EXTRACTED ENTRIES START

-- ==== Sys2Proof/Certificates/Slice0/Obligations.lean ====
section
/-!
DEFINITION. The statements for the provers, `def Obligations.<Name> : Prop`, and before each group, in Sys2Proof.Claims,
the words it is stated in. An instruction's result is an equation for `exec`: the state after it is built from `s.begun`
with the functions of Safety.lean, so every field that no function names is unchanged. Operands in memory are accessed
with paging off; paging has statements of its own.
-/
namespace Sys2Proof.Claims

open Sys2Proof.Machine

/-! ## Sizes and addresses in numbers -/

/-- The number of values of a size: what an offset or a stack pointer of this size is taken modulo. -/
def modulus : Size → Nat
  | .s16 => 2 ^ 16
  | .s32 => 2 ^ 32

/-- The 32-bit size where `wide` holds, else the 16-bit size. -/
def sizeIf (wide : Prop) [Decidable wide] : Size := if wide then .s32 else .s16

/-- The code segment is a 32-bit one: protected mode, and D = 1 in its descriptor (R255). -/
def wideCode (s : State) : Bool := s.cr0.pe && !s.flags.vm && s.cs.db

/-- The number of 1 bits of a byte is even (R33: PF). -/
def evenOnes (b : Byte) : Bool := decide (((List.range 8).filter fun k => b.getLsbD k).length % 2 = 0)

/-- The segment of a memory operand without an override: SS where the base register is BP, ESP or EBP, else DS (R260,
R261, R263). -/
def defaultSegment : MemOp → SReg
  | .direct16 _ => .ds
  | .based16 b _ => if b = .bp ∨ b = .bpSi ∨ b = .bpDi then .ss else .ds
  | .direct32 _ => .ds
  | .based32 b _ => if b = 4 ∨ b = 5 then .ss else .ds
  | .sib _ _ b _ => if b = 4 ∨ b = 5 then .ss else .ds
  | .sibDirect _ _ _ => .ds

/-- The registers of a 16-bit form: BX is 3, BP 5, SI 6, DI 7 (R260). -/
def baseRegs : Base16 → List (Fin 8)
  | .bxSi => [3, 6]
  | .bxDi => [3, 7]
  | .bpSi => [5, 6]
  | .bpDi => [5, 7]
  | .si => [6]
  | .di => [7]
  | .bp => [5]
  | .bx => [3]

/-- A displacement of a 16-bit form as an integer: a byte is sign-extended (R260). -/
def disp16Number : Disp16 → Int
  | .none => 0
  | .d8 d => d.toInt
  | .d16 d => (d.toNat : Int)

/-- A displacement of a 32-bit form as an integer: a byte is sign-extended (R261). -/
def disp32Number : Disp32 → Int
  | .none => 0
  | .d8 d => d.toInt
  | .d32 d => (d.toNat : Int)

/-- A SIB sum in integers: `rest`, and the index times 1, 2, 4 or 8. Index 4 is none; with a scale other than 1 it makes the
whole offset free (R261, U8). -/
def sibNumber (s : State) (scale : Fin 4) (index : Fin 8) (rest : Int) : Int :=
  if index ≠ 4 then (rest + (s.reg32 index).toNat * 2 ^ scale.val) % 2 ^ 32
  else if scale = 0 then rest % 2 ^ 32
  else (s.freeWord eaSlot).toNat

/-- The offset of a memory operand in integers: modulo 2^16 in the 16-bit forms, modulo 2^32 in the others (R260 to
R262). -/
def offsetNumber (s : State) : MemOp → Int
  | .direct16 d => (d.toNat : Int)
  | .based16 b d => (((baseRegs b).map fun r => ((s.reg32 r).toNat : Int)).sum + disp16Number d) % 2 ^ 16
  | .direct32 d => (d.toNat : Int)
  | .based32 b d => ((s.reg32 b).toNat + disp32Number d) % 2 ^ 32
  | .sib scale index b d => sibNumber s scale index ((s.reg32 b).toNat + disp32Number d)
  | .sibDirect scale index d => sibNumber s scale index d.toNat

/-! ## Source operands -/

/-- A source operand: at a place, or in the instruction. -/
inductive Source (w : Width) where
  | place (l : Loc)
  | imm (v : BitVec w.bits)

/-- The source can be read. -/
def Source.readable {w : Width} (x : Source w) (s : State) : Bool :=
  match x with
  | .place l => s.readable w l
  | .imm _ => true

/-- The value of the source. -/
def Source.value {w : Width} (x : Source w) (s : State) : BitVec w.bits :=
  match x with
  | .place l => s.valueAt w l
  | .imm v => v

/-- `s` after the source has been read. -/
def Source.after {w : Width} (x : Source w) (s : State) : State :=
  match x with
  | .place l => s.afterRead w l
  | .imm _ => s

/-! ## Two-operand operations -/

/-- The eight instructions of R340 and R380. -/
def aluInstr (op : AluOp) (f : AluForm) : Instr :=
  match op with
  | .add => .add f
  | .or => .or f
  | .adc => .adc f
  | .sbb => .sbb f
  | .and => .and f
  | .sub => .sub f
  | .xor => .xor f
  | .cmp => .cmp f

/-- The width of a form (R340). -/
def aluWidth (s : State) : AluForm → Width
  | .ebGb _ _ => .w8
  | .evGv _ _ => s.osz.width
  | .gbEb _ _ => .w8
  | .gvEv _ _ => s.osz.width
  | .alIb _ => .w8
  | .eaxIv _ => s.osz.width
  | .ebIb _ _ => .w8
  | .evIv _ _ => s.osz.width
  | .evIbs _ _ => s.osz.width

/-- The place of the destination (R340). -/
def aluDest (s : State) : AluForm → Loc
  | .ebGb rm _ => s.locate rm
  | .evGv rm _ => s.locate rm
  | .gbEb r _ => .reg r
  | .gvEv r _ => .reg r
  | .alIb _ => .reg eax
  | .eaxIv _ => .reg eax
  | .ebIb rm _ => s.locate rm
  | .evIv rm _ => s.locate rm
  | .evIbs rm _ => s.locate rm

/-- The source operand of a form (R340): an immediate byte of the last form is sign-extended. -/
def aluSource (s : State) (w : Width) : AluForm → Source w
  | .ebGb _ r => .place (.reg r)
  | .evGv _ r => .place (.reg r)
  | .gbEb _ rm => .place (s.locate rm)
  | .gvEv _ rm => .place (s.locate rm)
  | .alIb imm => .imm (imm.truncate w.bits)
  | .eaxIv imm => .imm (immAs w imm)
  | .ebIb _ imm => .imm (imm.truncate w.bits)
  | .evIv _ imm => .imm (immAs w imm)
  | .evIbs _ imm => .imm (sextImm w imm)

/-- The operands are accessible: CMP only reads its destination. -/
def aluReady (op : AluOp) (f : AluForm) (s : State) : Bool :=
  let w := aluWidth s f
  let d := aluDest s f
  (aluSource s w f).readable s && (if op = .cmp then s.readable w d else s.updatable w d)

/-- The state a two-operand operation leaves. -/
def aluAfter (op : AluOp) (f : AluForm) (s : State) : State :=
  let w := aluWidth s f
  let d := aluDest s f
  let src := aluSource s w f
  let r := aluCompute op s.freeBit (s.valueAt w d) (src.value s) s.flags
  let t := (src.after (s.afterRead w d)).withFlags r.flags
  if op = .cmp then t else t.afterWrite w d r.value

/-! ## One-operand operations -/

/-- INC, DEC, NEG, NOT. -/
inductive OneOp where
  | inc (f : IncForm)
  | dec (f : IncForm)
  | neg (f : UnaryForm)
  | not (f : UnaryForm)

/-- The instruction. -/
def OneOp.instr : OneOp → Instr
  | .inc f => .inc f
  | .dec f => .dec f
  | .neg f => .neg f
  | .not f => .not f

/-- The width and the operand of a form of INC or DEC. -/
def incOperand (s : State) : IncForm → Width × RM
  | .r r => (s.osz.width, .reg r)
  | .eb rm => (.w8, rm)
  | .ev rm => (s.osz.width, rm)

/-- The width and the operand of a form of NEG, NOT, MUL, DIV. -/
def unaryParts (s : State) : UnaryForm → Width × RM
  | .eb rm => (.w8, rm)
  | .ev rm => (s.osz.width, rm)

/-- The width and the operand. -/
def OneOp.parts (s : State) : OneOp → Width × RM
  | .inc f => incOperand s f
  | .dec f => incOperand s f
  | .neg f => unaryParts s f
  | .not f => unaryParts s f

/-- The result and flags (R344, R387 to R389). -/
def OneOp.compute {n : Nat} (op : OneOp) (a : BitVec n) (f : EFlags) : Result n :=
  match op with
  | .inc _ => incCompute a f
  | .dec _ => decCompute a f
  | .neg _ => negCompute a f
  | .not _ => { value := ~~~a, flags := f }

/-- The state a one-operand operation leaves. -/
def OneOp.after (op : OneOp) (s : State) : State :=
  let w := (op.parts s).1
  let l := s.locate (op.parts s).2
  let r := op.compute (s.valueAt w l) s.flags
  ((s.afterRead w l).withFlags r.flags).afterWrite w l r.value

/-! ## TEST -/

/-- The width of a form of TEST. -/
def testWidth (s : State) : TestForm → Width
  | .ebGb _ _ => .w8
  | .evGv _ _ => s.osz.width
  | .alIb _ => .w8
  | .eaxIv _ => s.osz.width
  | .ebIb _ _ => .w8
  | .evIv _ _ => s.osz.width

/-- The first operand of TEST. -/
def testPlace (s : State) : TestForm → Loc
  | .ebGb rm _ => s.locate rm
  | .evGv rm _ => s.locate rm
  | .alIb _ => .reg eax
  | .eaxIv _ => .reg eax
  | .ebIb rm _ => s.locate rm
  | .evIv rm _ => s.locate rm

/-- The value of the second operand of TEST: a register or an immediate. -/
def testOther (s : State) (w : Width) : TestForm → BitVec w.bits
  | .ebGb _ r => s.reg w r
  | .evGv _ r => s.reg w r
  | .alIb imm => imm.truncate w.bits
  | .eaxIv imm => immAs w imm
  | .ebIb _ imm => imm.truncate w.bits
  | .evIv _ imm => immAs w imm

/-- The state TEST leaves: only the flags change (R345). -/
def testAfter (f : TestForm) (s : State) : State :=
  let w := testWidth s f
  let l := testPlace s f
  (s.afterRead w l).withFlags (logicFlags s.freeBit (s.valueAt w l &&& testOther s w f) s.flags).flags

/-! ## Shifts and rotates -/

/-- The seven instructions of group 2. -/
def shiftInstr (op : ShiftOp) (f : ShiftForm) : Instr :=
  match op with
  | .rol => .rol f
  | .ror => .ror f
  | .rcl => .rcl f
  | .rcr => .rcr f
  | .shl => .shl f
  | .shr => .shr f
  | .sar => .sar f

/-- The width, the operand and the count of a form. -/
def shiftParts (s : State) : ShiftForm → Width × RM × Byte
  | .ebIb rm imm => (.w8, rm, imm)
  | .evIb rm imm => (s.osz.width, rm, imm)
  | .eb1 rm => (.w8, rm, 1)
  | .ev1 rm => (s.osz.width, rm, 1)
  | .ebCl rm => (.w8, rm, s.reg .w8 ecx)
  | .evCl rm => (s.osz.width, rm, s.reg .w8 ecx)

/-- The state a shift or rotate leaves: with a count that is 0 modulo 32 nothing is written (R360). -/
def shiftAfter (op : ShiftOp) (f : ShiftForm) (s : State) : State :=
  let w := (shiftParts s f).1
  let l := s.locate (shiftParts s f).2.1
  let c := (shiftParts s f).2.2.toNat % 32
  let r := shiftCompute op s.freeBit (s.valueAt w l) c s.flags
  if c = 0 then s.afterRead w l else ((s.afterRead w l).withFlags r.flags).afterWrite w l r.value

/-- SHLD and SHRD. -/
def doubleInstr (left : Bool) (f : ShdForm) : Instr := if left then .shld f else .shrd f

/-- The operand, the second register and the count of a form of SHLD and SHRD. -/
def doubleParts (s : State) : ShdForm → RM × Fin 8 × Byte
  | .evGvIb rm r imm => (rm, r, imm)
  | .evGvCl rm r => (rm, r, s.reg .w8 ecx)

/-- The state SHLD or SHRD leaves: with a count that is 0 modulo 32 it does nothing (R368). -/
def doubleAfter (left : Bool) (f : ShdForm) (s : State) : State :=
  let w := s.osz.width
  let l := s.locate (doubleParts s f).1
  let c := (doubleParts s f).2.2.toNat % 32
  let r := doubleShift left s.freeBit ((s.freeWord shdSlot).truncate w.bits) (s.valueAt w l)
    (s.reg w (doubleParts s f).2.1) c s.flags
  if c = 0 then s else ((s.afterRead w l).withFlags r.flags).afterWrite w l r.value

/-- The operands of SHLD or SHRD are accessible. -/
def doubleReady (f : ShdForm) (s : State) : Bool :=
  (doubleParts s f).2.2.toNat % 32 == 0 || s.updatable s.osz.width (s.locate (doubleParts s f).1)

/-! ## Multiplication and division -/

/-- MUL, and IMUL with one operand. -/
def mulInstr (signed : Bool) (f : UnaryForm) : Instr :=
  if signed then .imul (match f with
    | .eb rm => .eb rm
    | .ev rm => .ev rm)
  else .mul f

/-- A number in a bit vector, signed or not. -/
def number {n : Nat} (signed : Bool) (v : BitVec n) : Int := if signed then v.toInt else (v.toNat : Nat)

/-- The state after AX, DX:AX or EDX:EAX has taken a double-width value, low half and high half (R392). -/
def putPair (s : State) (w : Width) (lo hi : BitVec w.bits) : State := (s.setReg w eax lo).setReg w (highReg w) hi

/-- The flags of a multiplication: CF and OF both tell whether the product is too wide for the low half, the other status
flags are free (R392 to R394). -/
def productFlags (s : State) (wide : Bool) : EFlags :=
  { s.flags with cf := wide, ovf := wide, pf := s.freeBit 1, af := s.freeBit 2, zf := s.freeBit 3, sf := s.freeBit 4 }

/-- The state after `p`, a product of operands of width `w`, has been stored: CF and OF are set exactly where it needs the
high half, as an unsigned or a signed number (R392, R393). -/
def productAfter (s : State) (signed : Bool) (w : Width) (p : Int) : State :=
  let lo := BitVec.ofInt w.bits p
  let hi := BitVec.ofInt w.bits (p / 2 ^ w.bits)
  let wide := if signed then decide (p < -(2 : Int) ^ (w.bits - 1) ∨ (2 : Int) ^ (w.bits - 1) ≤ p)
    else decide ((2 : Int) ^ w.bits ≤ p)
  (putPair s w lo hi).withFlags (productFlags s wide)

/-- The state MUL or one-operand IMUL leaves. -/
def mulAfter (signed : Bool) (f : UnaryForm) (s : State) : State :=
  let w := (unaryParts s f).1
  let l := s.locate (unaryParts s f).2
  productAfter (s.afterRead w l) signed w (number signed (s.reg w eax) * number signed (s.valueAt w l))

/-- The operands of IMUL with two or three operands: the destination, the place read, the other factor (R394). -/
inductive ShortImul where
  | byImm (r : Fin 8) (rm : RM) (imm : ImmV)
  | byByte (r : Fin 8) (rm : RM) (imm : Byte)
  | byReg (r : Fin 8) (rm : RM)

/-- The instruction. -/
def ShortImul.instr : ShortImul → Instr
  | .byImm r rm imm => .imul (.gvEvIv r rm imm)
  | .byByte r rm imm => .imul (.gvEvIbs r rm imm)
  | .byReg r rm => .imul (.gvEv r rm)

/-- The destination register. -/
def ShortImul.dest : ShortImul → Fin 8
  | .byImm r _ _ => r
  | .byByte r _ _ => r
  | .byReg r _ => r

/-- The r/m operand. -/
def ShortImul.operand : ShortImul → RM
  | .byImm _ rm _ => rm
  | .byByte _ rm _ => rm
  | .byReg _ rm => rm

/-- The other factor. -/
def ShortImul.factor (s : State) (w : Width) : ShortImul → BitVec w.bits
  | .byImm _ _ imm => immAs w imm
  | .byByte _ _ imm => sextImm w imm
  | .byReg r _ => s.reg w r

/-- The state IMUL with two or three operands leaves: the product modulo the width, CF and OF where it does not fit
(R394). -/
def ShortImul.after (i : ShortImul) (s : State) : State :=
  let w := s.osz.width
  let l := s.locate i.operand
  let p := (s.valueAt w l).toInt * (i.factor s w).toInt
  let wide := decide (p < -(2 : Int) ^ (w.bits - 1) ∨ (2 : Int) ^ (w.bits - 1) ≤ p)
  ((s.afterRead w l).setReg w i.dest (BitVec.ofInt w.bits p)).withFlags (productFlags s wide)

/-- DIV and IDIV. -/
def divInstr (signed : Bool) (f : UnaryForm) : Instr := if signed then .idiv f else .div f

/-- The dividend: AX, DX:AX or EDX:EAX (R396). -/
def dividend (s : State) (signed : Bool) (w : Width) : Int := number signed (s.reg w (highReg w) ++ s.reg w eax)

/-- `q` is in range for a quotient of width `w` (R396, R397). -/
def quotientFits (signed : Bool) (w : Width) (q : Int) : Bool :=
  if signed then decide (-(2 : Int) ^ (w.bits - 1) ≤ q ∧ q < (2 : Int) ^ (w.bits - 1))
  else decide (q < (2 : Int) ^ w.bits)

EXTRACTED ENTRIES END

[EXERCISE]
Could you repeat exactly the lines above from the line with "def mulInstr (signed" up to and including the line with "def productAfter (s", and only those?

[TASK RESULT]
def mulInstr (signed : Bool) (f : UnaryForm) : Instr :=
  if signed then .imul (match f with
    | .eb rm => .eb rm
    | .ev rm => .ev rm)
  else .mul f

/-- A number in a bit vector, signed or not. -/
def number {n : Nat} (signed : Bool) (v : BitVec n) : Int := if signed then v.toInt else (v.toNat : Nat)

/-- The state after AX, DX:AX or EDX:EAX has taken a double-width value, low half and high half (R392). -/
def putPair (s : State) (w : Width) (lo hi : BitVec w.bits) : State := (s.setReg w eax lo).setReg w (highReg w) hi

/-- The flags of a multiplication: CF and OF both tell whether the product is too wide for the low half, the other status
flags are free (R392 to R394). -/
def productFlags (s : State) (wide : Bool) : EFlags :=
  { s.flags with cf := wide, ovf := wide, pf := s.freeBit 1, af := s.freeBit 2, zf := s.freeBit 3, sf := s.freeBit 4 }

/-- The state after `p`, a product of operands of width `w`, has been stored: CF and OF are set exactly where it needs the
high half, as an unsigned or a signed number (R392, R393). -/
def productAfter (s : State) (signed : Bool) (w : Width) (p : Int) : State :=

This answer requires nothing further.